Data for analysis =
-- ==== Sys2Proof/Laws/State.lean ====
section
/-! SUPPORT. One lemma per field per update of the state, each true by definition, so that no later proof unfolds a
record update. -/

namespace Sys2Proof.Machine
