-- ==== Sys2Proof/Laws/Ops.lean ====
section
/-! SUPPORT. The stores: a byte reads what was written last, a write leaves every other byte alone, and every operation keeps
the canonical form. -/

namespace Sys2Proof.Machine

/-! ## Bytes -/

theorem byte_setByte (m : Mem) (a b : Nat) (v : Byte) : (m.setByte a v).byte b = if b = a then v else m.byte b := by
  simp only [Mem.byte, Mem.setByte, smapGet_set]

theorem setBytes_poison (bs : List Byte) (m : Mem) (a : Nat) : (m.setBytes a bs).poison = m.poison := by
  induction bs generalizing m a with
  | nil => rfl
  | cons b bs ih => simp only [Mem.setBytes, ih]; rfl

/-- Bytes written from an address are read there, and no other byte changes. -/
theorem byte_setBytes (bs : List Byte) (m : Mem) (a b : Nat) :
    (m.setBytes a bs).byte b = if a ≤ b ∧ b < a + bs.length then bs.getD (b - a) 0 else m.byte b := by
  induction bs generalizing m a with
  | nil => simp only [Mem.setBytes, List.length_nil, Nat.add_zero]; split
           · omega
           · rfl
  | cons v bs ih =>
    simp only [Mem.setBytes, ih, byte_setByte, List.length_cons]
    by_cases h : b = a
    · subst h
      simp
    · by_cases h2 : a + 1 ≤ b ∧ b < a + 1 + bs.length
      · have : a ≤ b ∧ b < a + (bs.length + 1) := by omega
        rw [if_pos h2, if_pos this]
        have : b - a = (b - (a + 1)) + 1 := by omega
        rw [this]; simp
      · have : ¬ (a ≤ b ∧ b < a + (bs.length + 1)) := by omega
        rw [if_neg h2, if_neg this, if_neg h]

theorem bytes_setBytes (bs : List Byte) (m : Mem) (a : Nat) : (m.setBytes a bs).bytes a bs.length = bs := by
  apply List.ext_getElem
  · simp [Mem.bytes]
  · intro i h1 h2
    simp only [Mem.bytes, List.getElem_map, List.getElem_range, byte_setBytes]
    simp [h2]

/-! ## The canonical form -/

theorem setByte_wf (m : Mem) (a : Nat) (b : Byte) (h : m.wf = true) : (m.setByte a b).wf = true := by
  simp only [Mem.wf, Mem.setByte, Bool.and_eq_true] at h ⊢
  exact ⟨smapWf_set _ _ _ _ h.1, h.2⟩

theorem setPoison_wf (m : Mem) (k : Nat) (p : Bool) (h : m.wf = true) : (m.setPoison k p).wf = true := by
  simp only [Mem.wf, Mem.setPoison, Bool.and_eq_true] at h ⊢
  exact ⟨h.1, smapWf_set _ _ _ _ h.2⟩

theorem setBytes_wf (bs : List Byte) (m : Mem) (a : Nat) (h : m.wf = true) : (m.setBytes a bs).wf = true := by
  induction bs generalizing m a with
  | nil => exact h
  | cons b bs ih => exact ih _ _ (setByte_wf _ _ _ h)

theorem setBytes_cells_wf (bs : List Byte) (m : Mem) (a : Nat) (h : smapWf (fun _ => (0 : Byte)) m.cells = true) :
    smapWf (fun _ => (0 : Byte)) (m.setBytes a bs).cells = true := by
  induction bs generalizing m a with
  | nil => exact h
  | cons b bs ih => exact ih _ _ (smapWf_set _ _ _ _ h)

/-- The stores after reset have their canonical form. -/
theorem reset_memSound : State.reset.memSound := ⟨by decide, by decide, by decide, by decide⟩

/-- Writing the bytes of a scratchpad keeps the canonical form. -/
theorem spadWr1_wf (s : State) (c a : Nat) (d : List Byte) (p : Bool) (h : s.spad.wf = true) : (s.spadWr1 c a d p).spad.wf = true :=
  setPoison_wf _ _ _ (setBytes_wf _ _ _ h)

theorem spadWrN_wf (c : Nat) (p : Bool) (n : Nat) (s : State) (a : Nat) (d : List Byte) (h : s.spad.wf = true) :
    (s.spadWrN c n a d p).spad.wf = true := by
  induction n generalizing s a d with
  | zero => exact h
  | succ n ih =>
    unfold State.spadWrN
    cases d with
    | nil => exact h
    | cons b d => exact ih _ _ _ (spadWr1_wf _ _ _ _ _ h)

/-- A write of a scratchpad keeps the canonical form. -/
theorem spadWr_wf (s : State) (c a : Nat) (d : List Byte) (p : Bool) (h : s.spad.wf = true) : (s.spadWr c a d p).spad.wf = true :=
  spadWrN_wf _ _ _ _ _ _ h

/-! ## One access -/

theorem storeAcc_poisonDef (s : State) (d a : Nat) (x : List Byte) (p : Bool) : (s.storeAcc d a x p).poisonDef = s.poisonDef := rfl
theorem storeAcc_stk (s : State) (d a : Nat) (x : List Byte) (p : Bool) : (s.storeAcc d a x p).stk = s.stk := rfl

theorem sliceB_all (x : List Byte) (n : Nat) (h : x.length = n) : sliceB x 0 n = x := by
  subst h
  apply List.ext_getElem
  · simp [sliceB]
  · intro i h1 h2; simp [sliceB]

theorem sliceB_length (x : List Byte) (a n : Nat) : (sliceB x a n).length = n := by simp [sliceB]

/-- What an access holds after a store. -/
theorem storeAcc_byte (s : State) (d a b : Nat) (x : List Byte) (p : Bool) :
    (s.storeAcc d a x p).dram.byte b =
      if accByte d a ≤ b ∧ b < accByte d a + 32 then x.getD (b - accByte d a) 0 else s.dram.byte b := by
  have := byte_setBytes (sliceB x 0 32) s.dram (accByte d a) b
  rw [sliceB_length] at this
  have e : (s.storeAcc d a x p).dram.byte b = (s.dram.setBytes (accByte d a) (sliceB x 0 32)).byte b := rfl
  rw [e, this]
  split
  · rename_i h
    have : b - accByte d a < 32 := by omega
    rw [List.getD_eq_getElem?_getD, List.getD_eq_getElem?_getD]
    simp only [sliceB, List.drop_zero, List.length_take]
    by_cases hl : b - accByte d a < x.length
    · rw [List.getElem?_append_left (by simp; omega), List.getElem?_take_of_lt this]
    · rw [List.getElem?_append_right (by simp; omega), List.getElem?_eq_none (l := x) (by omega)]
      simp only [List.length_take, List.getElem?_replicate]
      split <;> rfl
  · rfl

theorem storeAcc_accPoison (s : State) (d a e b : Nat) (x : List Byte) (p : Bool) :
    (s.storeAcc d a x p).accPoison e b = if accKey e b = accKey d a then p else s.accPoison e b := by
  simp only [State.accPoison, storeAcc_poisonDef]
  show smapGet s.poisonDef (smapSet s.poisonDef s.dram.poison (accKey d a) p) (accKey e b) = _
  rw [smapGet_set]

/-- A store of one access keeps the canonical form. -/
theorem storeAcc_sound (s : State) (d a : Nat) (x : List Byte) (p : Bool) (h : s.memSound) : (s.storeAcc d a x p).memSound := by
  obtain ⟨h1, h2, h3, h4⟩ := h
  exact ⟨setBytes_cells_wf _ _ _ h1, smapWf_set _ _ _ _ h2, h3, h4⟩

/-- Booking keeps the canonical form. -/
theorem booked_sound {s t : State} (h : Booked s t) (k : s.memSound) : t.memSound := by
  obtain ⟨h1, h2, h3, h4⟩ := k
  refine ⟨?_, ?_, ?_, ?_⟩
  · rw [booked_dram h]; exact h1
  · rw [booked_dram h, booked_poisonDef h]; exact h2
  · rw [booked_spad h]; exact h3
  · rw [booked_store h]; exact h4

/-- Decoding without an error agrees with the decoder. -/
theorem accDecode_eq (p : Bool) (e : List Byte) : accDecode p e = rsDecode p e := by
  cases e with
  | nil => cases p <;> decide +kernel
  | cons x xs => rfl

/-- A read without an error of the interface, of cells without one, sees none. -/
theorem accErr_none (s : State) (d a : Nat) (hc : s.cellErr d a = []) : s.accErr d a AccErr.none = (AccErr.none, s) := by
  unfold State.accErr
  rw [hc]
  rfl

/-- A read without an error of the interface or the cells answers the stored bytes and mark. -/
theorem readAcc_value (s : State) (d a : Nat) (hc : s.cellErr d a = []) : (s.readAcc d a).1 = (s.accData d a, s.accPoison d a) := by
  unfold State.readAcc State.readAccE
  rw [accErr_none s d a hc]
  simp only [AccErr.none]
  cases h : s.accPoison d a <;> simp [accDecode, rsData, allZero]

/-- A read without an error of the interface or the cells changes nothing but books. -/
theorem readAcc_booked (s : State) (d a : Nat) (hc : s.cellErr d a = []) : Booked s (s.readAcc d a).2 := by
  unfold State.readAcc State.readAccE
  rw [accErr_none s d a hc]
  simp only [AccErr.none]
  cases h : s.accPoison d a
  · simp [accDecode, booked_refl]
  · simp only [accDecode, List.isEmpty_nil, if_true]
    exact booked_trans (booked_count _ _ _ _) (booked_setEvt _ _ _)

end Sys2Proof.Machine
end

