/-- A sound entry takes a free place of the window and registers its three waits. -/
theorem exec_taskEntryRead_takes (e : Nat) (bs : List Byte) (ps : List Bool) (z u v : State) (hf : (s.dispAt r.val).freeEntry = some e)
    (hpk : s.parkedAt r.val (.list slot r) = false)
    (hrd : s.readVa r.val (.list slot r) false (n.listVa + 256 * k) 256 = (some (bs, ps), z)) (hps : ps.any id = false)
    (hok : taskEntryOk bs = true)
    (hu : u = z.putDisp r.val { z.dispAt r.val with next := smapSet (fun _ => 0) (z.dispAt r.val).next slot (k + 1), last := slot })
    (hv : v = u.putTask r.val e {
      st := .pending, slot := slot, kind := leAt bs 0 8 / 2 ^ 60, hdr := sliceB bs 0 64,
      payload := u.taskPayload r.val bs, flags := 0, pos := k, since := u.ns, readyAt := 0 }) :
    exec (.taskEntryRead r) s = .next (((List.range 3).foldl (fun s i => s.taskWait r e i)
      (v.putDisp r.val { v.dispAt r.val with hwm := max (v.dispAt r.val).hwm (v.dispAt r.val).window.length })).taskCheck r.val e) := by
  show execTaskEntryRead r s = _
  simp only [execTaskEntryRead, live_awake _ _ ha, hl, hf, hpk, hrd, hps, hok, ← hu, ← hv, Bool.not_true, Bool.or_self, Bool.false_eq_true,
    if_false]
end

/-! ## Asks and deliveries (R651 to R655) -/

section
variable (clu : Clu) (k : UnitKind) (l : Nat) (s : State) (ha : s.awake) (hl : s.logClu clu.val = some l)
  (hu : s.unitAccepts clu.val k = true) (hn : (s.dispAt (cluRegion clu.val)).asks.contains (clu.val, k) = false)
  (hd : (s.domAt clu.val).st = .on)
include hu hn hd

/-- The ask is looked at: no condition under which it is dropped holds. -/
theorem ask_considered : (!s.unitAccepts clu.val k || (s.dispAt (cluRegion clu.val)).asks.contains (clu.val, k) ||
    decide ((s.domAt clu.val).st ≠ .on)) = false := by
  rw [hu, hn, hd]; rfl

include ha hl

/-- An ask no ready task fits is kept. -/
theorem exec_ask_kept (hf : s.readyFirst (cluRegion clu.val) (unitKindCode k) (fun t => t.cluMask.testBit l) = none) :
    exec (.ask clu k) s = .next (s.putDisp (cluRegion clu.val) { s.dispAt (cluRegion clu.val) with
      asks := (s.dispAt (cluRegion clu.val)).asks ++ [(clu.val, k)] }) := by
  show execAsk clu k s = _
  simp only [execAsk, live_awake _ _ ha, hl, ask_considered clu k s hu hn hd, hf, Bool.false_eq_true, if_false]

/-- An ask is answered with the first ready task of its kind that its cluster may run. -/
theorem exec_ask_answered (e : Nat) (t : TaskSt)
    (hf : s.readyFirst (cluRegion clu.val) (unitKindCode k) (fun t => t.cluMask.testBit l) = some (e, t)) :
    exec (.ask clu k) s = .next (s.deliverTo (cluRegion clu.val) e (unitKindCode k) clu.val k) := by
  show execAsk clu k s = _
  simp only [execAsk, live_awake _ _ ha, hl, ask_considered clu k s hu hn hd, hf, Bool.false_eq_true, if_false]
end

/-! ## SIGNAL tasks and idle units (R636, R647) -/

theorem exec_signalTask_signals (r : Region) (e : Nat) (t : TaskSt) (s : State) (ha : s.awake)
    (hf : s.readyFirst r.val 7 (fun _ => true) = some (e, t)) :
    exec (.signalTask r) s = .next (((s.issueInc (ctrOp (fld (t.hw 0x38) 15 0)).1 (ctrOp (fld (t.hw 0x38) 15 0)).2
      (fld (t.hw 0x38) 63 32)).count (pgDisp r.val) oDispTasksDone 1).taskFree r.val e) := by
  show execSignalTask r s = _
  simp only [execSignalTask, live_awake _ _ ha, hf]

section
variable (clu : Clu) (s : State) (ha : s.awake)
include ha

theorem exec_unitGate_gmx (hk : (s.dispAt (cluRegion clu.val)).asks.contains (clu.val, .gmx) = true) (ht : (s.gmxAt clu.val).tasks = []) :
    exec (.unitGate clu .gmx) s = .next (s.putGmx clu.val { s.gmxAt clu.val with gated := true }) := by
  show execUnitGate clu .gmx s = _
  simp only [execUnitGate, live_awake _ _ ha, hk, ht, List.isEmpty_nil, Bool.and_self, if_true]

theorem exec_unitGate_firefly (hk : (s.dispAt (cluRegion clu.val)).asks.contains (clu.val, .firefly) = true)
    (ht : (s.vecAt clu.val).tasks = []) :
    exec (.unitGate clu .firefly) s = .next (s.putVec clu.val { s.vecAt clu.val with gated := true }) := by
  show execUnitGate clu .firefly s = _
  simp only [execUnitGate, live_awake _ _ ha, hk, ht, List.isEmpty_nil, Bool.and_self, if_true]
end

/-! ## The statement -/

/-- Settles O36: each command by its equation in the case named; a delivery is that of its kind. -/
theorem dispatchSteps : Obligations.DispatchSteps := by
  unfold Obligations.DispatchSteps
  refine ⟨fun r slot n k s ha hl hf => exec_taskEntryRead_full r slot n k s ha hl hf, ?takes, ?kept, ?answered, ?deliver, exec_signalTask_signals,
    exec_unitGate_gmx, exec_unitGate_firefly⟩
  case takes =>
    exact fun r slot n k e bs ps z u v s ha hl hf hpk hrd hps hok hu hv =>
      exec_taskEntryRead_takes r slot n k s ha hl e bs ps z u v hf hpk hrd hps hok hu hv
  case kept => exact fun clu k l s ha hl hu hn hd hf => exec_ask_kept clu k l s ha hl hu hn hd hf
  case answered => exact fun clu k l e t s ha hl hu hn hd hf => exec_ask_answered clu k l s ha hl hu hn hd e t hf
  case deliver =>
    exact fun r s ha => ⟨live_awake s _ ha, live_awake s _ ha, live_awake s _ ha, live_awake s _ ha, live_awake s _ ha, live_awake s _ ha⟩
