-- ==== Sys2Proof/Machine/Params.lean ====
section
/-!
DEFINITION. The parameter record of the engine (R10, R12): the moduli, the non-residue, the generators,
the constants derived from them, and the Miller and pairing functions. The values are open (D36); what
the rules rely on is Params.Valid (Machine/ParamsValid.lean).
-/

namespace Sys2Proof

/-- The open parameters of R10 and the derived constants of R12, R232 and R262 (R65, R503). Field elements
are held as Montgomery words; Fp2 constants that lie in Fp have x = 0. `ONE_M`, `R2`, `B1` and `GTGEN` are
Fp.one, Fp.r2, b1 and gtGen of the record. -/
structure Params where
  /-- `P_MOD`, the field modulus p. -/
  p : Nat
  /-- `N_ORD`, the subgroup order n. -/
  n : Nat
  /-- `RINV` = R⁻¹ mod p (R12). -/
  rInv : Nat
  /-- `PPRIME` = −p⁻¹ mod R (R12). -/
  pPrime : Nat
  /-- `XI`, the non-residue ξ. -/
  xi : Fp2
  /-- `B2` = 3/ξ, the curve constant of the twist (R340). -/
  b2 : Fp2
  /-- `XI_P1_3` = ξ^((p−1)/3) (R232). -/
  xiP1d3 : Fp2
  /-- `XI_2P1_3` = ξ^(2(p−1)/3) (R232). -/
  xi2P1d3 : Fp2
  /-- `XI_P2_3` = ξ^((p²−1)/3) (R232). -/
  xiP2d3 : Fp2
  /-- `XI_2P2_3` = ξ^(2(p²−1)/3) (R232). -/
  xi2P2d3 : Fp2
  /-- `XI_P1_6` = ξ^((p−1)/6) (R262). -/
  xiP1d6 : Fp2
  /-- `XI_P2_6` = ξ^((p²−1)/6) (R262). -/
  xiP2d6 : Fp2
  /-- `G1GEN`, x coordinate. -/
  g1x : MontWord
  /-- `G1GEN`, y coordinate. -/
  g1y : MontWord
  /-- `G2GEN`, x coordinate. -/
  g2x : Fp2
  /-- `G2GEN`, y coordinate. -/
  g2y : Fp2
  /-- `MILLER_FN` on the affine images (xP, yP), (xQ, yQ) (R404). -/
  millerFn : MontWord → MontWord → Fp2 → Fp2 → Fp12
  /-- `PAIR_FN` on the affine images (xP, yP), (xQ, yQ) (R402). -/
  pairFn : MontWord → MontWord → Fp2 → Fp2 → Fp12
  /-- `U_PARAM`, the curve parameter u (R10). No rule reads it (log 21). -/
  uParam : Int
  /-- `BETA`, the constant of the G1 multiplier's endomorphism (R10, R372), a Montgomery word. No command's
  result depends on it (log 21). -/
  beta : MontWord
  /-- The lattice basis of the G1 multiplier (R10, R372), two vectors. No command's result depends on it
  (log 21). -/
  latticeBasis : (Int × Int) × (Int × Int)

end Sys2Proof
end

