-- ==== Sys2Proof/Machine/Scalar.lean ====
section
/-!
DEFINITION. The meanings of the scalar commands (47_scalar_mult R378 to R381).
-/

namespace Sys2Proof.Machine

/-- The effect of K.ST (R379): room for 32 bytes, then the range of the scalar. -/
def storeScalar (ka : Field6) (s : State) : Ending :=
  match kFile.read s ka with
  | some e =>
    withRoom 32 s (if 2 ^ 256 ≤ e then .fault .scalarRange else .success (append (bytesBE e 32) s))
  | none => .fault .uninitOperand

/-- `K.LD` (R378). -/
def execKLd (kd : Field6) (s : State) : Host.Outcome State Fault Refusal :=
  runCommand (.kLd kd) s
    (withWindow s.blen.toNat s fun b =>
      .success (consume s.blen.toNat (kFile.write s kd (beNat b))))

/-- `K.ST` (R379). -/
def execKSt (ka : Field6) (s : State) : Host.Outcome State Fault Refusal :=
  runCommand (.kSt ka) s
    (storeScalar ka s)

/-- `K.LDI` (R380). -/
def execKLdi (kd : Field6) (imm : BitVec 18) (s : State) : Host.Outcome State Fault Refusal :=
  runCommand (.kLdi kd imm) s
    (constant kFile kd imm.toNat s)

/-- `K.MOV` (R381). -/
def execKMov (kd ka : Field6) (s : State) : Host.Outcome State Fault Refusal :=
  runCommand (.kMov kd ka) s
    (unary kFile kFile id kd ka s)

end Sys2Proof.Machine
end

About this exercise =
All lines above containing the string "variable" are to be collected.

Task result =
variable (clu : Clu) (k : UnitKind) (l : Nat) (s : State) (ha : s.awake) (hl : s.logClu clu.val = some l)
variable (clu : Clu) (s : State) (ha : s.awake)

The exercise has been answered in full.